WORK REQUEST: Go through the records and report each line in which the word "leave" occurs.

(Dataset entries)
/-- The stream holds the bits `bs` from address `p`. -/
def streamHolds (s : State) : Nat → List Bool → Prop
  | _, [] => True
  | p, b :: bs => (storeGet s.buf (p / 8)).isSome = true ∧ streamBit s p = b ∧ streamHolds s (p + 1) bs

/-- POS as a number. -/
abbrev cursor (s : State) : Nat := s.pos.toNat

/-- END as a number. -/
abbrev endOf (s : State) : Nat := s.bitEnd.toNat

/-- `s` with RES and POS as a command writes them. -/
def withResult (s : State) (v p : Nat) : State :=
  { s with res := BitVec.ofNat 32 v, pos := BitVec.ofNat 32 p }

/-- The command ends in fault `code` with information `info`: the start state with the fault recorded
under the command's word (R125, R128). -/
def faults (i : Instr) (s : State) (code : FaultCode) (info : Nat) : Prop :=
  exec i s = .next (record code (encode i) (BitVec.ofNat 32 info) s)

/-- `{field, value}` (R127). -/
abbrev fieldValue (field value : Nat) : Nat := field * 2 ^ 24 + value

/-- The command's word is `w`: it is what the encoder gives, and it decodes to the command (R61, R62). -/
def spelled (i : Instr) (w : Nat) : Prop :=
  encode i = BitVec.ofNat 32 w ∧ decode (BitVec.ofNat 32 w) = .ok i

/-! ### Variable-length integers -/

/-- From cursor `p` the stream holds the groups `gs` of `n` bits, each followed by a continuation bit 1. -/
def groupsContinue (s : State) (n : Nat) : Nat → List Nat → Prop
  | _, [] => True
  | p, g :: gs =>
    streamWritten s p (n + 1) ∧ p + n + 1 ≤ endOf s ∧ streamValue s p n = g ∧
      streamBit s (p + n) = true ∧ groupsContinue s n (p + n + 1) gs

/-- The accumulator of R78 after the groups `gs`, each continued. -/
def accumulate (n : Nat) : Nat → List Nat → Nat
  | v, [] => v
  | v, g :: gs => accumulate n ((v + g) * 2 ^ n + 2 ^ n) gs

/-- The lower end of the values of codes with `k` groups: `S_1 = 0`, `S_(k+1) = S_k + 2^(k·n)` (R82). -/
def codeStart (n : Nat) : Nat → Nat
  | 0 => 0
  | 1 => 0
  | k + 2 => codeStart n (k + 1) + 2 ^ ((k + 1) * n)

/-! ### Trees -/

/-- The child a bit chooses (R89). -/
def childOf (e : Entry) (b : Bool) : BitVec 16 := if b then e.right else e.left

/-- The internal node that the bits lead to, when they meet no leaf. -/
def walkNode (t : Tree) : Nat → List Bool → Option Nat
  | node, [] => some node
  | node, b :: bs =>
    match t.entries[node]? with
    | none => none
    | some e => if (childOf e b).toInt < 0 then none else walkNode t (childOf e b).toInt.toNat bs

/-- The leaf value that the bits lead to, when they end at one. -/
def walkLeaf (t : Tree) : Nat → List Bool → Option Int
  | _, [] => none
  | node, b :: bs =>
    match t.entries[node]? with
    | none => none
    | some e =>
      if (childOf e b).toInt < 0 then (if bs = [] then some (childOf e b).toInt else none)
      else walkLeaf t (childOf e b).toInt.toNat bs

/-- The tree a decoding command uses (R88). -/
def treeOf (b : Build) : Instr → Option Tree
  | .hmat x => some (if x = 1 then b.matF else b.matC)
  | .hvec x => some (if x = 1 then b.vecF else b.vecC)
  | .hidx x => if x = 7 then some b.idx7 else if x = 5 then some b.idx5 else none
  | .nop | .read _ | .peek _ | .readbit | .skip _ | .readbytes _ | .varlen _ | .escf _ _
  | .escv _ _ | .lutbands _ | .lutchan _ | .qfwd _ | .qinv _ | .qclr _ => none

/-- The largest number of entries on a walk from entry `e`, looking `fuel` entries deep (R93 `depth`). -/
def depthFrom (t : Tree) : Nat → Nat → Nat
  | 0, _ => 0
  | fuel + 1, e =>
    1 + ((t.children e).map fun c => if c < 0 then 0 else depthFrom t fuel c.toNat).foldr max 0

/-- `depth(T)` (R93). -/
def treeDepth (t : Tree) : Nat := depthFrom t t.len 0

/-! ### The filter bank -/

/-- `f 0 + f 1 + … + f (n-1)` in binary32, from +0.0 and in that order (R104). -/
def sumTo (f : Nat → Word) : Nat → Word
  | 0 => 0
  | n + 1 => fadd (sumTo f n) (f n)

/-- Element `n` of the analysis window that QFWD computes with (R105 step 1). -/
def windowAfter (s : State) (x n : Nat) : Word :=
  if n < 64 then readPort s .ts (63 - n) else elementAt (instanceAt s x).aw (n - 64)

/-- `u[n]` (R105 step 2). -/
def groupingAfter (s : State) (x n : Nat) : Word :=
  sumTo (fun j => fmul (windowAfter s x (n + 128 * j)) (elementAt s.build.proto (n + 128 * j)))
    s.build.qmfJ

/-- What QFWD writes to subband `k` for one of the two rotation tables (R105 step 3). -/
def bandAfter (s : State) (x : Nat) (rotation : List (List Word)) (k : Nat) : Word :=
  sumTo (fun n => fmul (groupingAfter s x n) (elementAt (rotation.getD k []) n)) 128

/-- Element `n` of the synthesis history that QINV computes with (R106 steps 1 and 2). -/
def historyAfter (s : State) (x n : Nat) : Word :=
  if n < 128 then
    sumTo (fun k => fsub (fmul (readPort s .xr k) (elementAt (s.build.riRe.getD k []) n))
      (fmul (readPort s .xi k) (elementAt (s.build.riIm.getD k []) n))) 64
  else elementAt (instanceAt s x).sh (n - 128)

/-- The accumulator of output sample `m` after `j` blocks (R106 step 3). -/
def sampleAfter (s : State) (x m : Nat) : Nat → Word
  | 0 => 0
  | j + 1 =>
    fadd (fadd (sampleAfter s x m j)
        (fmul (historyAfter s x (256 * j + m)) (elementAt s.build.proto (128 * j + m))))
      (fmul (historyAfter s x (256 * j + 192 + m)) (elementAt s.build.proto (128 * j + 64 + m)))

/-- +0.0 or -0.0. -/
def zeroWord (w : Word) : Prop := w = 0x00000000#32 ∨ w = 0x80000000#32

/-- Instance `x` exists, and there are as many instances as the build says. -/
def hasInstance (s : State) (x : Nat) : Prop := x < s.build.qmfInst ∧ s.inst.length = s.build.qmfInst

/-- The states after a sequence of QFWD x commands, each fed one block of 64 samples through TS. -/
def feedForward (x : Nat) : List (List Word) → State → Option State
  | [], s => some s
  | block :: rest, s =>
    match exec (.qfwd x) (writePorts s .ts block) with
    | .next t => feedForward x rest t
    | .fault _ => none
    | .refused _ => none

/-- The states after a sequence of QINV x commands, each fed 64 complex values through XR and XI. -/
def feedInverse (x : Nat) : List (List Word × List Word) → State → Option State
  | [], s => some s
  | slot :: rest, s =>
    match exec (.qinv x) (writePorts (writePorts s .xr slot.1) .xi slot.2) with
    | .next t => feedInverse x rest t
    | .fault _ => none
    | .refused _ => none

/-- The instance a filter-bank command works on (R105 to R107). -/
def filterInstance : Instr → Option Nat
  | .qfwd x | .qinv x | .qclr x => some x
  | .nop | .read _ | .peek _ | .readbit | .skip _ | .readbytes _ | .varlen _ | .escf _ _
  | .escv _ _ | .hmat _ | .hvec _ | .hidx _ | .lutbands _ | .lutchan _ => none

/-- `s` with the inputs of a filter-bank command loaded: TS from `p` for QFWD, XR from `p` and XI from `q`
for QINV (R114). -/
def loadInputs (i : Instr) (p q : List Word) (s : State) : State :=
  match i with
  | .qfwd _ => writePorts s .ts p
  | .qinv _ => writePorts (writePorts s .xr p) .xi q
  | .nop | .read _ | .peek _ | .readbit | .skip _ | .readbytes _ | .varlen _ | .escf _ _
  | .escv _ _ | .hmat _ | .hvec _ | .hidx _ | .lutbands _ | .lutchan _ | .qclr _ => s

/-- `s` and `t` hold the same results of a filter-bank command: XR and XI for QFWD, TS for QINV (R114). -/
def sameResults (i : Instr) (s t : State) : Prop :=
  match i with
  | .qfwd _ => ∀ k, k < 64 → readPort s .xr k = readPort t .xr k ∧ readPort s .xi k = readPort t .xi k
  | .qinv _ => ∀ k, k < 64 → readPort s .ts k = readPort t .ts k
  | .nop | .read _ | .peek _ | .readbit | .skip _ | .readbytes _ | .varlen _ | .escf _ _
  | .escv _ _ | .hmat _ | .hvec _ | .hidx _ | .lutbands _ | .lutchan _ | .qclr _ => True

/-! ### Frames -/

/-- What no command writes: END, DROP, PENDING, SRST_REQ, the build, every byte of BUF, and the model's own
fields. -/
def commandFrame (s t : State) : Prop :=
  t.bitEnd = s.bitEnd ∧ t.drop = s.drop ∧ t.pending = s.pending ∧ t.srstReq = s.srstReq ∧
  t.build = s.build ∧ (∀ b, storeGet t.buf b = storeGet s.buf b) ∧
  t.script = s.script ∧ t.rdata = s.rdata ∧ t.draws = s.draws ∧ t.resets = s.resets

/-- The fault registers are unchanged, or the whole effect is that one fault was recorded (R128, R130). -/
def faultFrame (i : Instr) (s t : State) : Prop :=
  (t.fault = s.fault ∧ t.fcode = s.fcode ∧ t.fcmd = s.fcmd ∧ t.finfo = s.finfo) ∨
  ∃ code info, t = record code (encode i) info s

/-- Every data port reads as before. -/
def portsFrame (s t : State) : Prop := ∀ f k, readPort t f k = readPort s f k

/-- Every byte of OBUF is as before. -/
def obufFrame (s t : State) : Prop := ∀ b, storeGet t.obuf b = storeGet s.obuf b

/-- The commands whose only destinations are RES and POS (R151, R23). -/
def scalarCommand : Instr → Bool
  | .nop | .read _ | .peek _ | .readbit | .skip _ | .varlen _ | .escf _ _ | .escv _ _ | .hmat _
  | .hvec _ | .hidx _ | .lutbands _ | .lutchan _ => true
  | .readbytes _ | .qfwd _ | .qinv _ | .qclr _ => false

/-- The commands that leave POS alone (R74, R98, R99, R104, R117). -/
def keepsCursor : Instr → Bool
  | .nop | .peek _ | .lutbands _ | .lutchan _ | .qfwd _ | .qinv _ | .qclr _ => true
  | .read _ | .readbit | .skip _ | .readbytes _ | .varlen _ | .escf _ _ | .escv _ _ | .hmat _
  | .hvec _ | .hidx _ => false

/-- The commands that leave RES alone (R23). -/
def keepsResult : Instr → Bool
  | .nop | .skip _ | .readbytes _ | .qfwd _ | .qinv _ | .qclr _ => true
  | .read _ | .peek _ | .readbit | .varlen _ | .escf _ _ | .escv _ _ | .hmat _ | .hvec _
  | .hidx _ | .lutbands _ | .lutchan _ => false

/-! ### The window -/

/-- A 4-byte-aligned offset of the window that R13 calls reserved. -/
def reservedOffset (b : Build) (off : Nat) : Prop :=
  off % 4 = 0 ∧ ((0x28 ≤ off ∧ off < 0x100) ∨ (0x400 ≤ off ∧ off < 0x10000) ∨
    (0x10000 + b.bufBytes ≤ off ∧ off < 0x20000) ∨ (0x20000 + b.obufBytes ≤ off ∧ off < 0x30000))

==

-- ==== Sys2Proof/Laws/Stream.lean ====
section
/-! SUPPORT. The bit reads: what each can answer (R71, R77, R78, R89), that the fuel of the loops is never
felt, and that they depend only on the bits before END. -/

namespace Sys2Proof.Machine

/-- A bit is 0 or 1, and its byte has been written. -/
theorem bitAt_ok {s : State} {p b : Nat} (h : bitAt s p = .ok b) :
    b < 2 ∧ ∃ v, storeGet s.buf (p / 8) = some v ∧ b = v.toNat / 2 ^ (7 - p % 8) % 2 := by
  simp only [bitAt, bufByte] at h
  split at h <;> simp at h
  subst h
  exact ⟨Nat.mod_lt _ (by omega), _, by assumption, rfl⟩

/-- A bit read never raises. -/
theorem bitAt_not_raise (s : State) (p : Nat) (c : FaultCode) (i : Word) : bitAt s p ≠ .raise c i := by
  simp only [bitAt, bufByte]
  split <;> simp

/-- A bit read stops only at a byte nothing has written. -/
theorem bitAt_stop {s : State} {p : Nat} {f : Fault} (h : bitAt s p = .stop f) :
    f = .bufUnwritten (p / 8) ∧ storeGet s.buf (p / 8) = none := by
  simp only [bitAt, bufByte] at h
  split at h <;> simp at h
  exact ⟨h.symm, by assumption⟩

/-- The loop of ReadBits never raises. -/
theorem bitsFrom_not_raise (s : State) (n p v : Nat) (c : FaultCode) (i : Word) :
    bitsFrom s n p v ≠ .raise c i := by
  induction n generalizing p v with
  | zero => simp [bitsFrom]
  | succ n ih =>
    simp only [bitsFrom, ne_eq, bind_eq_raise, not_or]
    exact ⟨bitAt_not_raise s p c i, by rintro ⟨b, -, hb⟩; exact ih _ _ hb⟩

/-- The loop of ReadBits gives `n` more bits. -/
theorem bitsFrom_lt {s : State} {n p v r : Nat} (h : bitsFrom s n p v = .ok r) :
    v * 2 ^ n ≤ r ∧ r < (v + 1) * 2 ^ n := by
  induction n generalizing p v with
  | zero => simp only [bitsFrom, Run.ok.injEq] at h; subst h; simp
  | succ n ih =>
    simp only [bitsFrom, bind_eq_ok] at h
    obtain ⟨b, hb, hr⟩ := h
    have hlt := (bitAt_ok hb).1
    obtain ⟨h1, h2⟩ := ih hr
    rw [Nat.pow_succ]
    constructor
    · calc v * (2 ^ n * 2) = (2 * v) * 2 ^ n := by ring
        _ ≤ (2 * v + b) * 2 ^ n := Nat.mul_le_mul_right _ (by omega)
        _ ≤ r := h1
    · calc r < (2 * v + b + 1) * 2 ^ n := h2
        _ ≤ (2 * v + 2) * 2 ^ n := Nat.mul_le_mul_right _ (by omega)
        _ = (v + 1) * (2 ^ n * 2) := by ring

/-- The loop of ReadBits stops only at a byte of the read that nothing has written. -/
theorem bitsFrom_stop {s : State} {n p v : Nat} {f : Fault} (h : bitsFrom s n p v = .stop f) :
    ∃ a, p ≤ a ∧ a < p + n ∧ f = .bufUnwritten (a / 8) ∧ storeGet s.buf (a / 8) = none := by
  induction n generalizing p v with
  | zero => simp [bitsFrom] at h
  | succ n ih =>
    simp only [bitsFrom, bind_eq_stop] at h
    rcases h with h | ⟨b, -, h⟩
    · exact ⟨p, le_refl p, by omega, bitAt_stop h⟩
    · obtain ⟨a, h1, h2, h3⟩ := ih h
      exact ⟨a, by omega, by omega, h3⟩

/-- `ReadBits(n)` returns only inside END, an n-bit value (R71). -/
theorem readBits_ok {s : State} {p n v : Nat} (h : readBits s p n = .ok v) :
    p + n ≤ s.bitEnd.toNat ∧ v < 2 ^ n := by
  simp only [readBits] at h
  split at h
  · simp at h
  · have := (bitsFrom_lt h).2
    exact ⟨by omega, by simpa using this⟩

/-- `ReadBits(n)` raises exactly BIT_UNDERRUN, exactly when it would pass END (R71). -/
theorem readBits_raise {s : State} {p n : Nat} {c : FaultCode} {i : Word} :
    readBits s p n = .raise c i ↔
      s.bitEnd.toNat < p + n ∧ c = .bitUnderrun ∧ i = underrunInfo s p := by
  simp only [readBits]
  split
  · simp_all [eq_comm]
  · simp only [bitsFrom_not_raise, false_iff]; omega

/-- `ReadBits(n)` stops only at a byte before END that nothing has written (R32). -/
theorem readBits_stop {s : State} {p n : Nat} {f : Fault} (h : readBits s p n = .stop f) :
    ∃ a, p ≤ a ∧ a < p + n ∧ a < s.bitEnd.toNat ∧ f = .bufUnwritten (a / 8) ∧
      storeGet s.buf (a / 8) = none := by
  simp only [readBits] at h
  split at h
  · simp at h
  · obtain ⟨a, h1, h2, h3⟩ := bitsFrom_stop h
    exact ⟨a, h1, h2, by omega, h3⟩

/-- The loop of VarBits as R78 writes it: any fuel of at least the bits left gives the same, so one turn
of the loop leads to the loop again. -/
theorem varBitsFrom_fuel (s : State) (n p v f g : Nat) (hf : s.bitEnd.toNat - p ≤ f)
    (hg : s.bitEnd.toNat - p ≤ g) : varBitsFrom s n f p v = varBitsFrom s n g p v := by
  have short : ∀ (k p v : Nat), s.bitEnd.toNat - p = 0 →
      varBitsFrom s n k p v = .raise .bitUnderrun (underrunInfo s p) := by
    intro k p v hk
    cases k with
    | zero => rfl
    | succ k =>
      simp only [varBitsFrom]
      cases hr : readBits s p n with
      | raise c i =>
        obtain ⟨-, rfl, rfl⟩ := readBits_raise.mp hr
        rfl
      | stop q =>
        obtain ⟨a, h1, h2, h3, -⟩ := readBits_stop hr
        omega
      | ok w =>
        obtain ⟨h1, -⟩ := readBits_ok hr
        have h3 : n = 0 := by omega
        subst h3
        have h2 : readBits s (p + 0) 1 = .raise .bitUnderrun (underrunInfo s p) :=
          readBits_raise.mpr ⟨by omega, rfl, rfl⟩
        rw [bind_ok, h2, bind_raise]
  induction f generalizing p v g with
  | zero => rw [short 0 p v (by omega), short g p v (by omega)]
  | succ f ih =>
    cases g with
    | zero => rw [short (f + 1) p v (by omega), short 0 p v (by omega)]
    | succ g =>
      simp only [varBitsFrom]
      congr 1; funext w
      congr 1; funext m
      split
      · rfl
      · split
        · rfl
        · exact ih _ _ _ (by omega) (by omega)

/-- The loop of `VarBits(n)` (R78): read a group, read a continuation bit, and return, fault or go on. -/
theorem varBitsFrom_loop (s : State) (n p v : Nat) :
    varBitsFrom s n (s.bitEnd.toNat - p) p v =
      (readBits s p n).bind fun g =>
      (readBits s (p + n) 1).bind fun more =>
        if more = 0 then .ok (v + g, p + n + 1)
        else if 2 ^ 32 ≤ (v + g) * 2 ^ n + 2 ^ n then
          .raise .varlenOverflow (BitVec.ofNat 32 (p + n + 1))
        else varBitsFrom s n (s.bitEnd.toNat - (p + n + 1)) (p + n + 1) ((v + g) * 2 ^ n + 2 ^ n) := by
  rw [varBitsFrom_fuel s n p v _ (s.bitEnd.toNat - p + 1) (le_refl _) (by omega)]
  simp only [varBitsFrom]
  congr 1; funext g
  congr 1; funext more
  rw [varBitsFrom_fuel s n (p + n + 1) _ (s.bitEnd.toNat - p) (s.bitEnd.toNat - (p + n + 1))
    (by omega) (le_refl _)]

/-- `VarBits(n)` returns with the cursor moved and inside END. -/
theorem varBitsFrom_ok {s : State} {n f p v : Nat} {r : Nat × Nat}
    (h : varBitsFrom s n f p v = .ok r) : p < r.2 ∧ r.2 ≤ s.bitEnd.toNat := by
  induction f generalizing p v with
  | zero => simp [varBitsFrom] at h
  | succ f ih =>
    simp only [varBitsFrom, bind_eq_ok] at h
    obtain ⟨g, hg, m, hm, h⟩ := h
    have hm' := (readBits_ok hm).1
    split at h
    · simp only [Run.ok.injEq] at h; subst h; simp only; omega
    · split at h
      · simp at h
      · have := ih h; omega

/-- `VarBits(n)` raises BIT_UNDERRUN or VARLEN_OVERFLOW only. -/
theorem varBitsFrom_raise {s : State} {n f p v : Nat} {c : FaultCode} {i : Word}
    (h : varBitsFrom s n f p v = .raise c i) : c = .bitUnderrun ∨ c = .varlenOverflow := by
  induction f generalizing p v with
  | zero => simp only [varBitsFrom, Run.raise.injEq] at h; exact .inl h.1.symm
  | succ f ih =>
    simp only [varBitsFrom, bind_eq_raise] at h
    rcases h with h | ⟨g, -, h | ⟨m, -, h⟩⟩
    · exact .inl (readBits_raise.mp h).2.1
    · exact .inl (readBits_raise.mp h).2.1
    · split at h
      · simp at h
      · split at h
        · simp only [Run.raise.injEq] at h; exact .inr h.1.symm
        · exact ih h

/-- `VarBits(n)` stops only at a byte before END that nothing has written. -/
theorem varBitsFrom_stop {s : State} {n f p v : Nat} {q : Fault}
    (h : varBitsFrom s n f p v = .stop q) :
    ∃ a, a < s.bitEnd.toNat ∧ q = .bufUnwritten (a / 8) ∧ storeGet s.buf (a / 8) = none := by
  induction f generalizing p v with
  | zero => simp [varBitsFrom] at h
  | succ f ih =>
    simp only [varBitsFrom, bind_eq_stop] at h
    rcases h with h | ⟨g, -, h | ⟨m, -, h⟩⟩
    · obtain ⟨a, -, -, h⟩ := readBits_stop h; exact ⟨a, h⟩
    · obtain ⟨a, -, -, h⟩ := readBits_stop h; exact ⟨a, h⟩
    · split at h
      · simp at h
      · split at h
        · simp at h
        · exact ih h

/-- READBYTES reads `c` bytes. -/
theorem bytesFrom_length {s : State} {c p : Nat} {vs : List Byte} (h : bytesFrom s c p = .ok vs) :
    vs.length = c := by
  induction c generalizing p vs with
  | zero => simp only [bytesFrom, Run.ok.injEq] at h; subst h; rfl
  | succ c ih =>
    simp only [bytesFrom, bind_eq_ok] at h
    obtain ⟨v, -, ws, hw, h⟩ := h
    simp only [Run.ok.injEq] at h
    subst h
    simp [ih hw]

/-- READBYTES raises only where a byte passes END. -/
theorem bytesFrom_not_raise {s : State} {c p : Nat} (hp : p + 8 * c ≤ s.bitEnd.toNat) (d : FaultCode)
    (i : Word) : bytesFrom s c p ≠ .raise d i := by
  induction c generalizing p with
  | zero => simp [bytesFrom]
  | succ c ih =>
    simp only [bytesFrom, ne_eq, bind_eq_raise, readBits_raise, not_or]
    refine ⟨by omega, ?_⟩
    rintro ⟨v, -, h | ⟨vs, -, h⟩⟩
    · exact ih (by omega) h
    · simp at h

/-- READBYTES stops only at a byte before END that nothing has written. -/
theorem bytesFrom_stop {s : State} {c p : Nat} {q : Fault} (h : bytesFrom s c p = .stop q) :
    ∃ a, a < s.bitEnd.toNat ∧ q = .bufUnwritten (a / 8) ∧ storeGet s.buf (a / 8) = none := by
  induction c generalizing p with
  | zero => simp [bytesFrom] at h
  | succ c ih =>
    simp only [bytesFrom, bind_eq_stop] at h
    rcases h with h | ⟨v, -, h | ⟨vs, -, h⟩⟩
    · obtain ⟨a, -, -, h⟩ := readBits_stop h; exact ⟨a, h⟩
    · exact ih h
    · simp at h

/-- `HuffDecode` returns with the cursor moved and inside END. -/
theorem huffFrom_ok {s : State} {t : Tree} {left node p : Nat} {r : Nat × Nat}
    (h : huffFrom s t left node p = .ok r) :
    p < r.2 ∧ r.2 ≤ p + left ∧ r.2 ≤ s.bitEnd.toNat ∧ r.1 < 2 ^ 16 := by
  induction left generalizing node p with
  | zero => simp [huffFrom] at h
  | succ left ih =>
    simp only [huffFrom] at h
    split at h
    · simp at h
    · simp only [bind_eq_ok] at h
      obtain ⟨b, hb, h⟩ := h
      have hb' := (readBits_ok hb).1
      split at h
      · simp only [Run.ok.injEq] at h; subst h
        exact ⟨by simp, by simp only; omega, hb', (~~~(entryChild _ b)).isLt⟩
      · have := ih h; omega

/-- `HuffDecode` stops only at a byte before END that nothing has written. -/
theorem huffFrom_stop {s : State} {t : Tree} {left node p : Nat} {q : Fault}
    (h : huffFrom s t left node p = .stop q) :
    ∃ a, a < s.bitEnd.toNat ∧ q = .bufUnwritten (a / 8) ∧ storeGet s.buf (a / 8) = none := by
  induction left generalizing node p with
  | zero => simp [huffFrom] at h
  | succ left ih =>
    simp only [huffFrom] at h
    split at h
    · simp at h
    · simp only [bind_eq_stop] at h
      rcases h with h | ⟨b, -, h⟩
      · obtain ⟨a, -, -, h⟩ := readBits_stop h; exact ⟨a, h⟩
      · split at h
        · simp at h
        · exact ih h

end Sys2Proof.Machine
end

ANSWER BOX:
/-- The commands that leave POS alone (R74, R98, R99, R104, R117). -/
/-- The commands that leave RES alone (R23). -/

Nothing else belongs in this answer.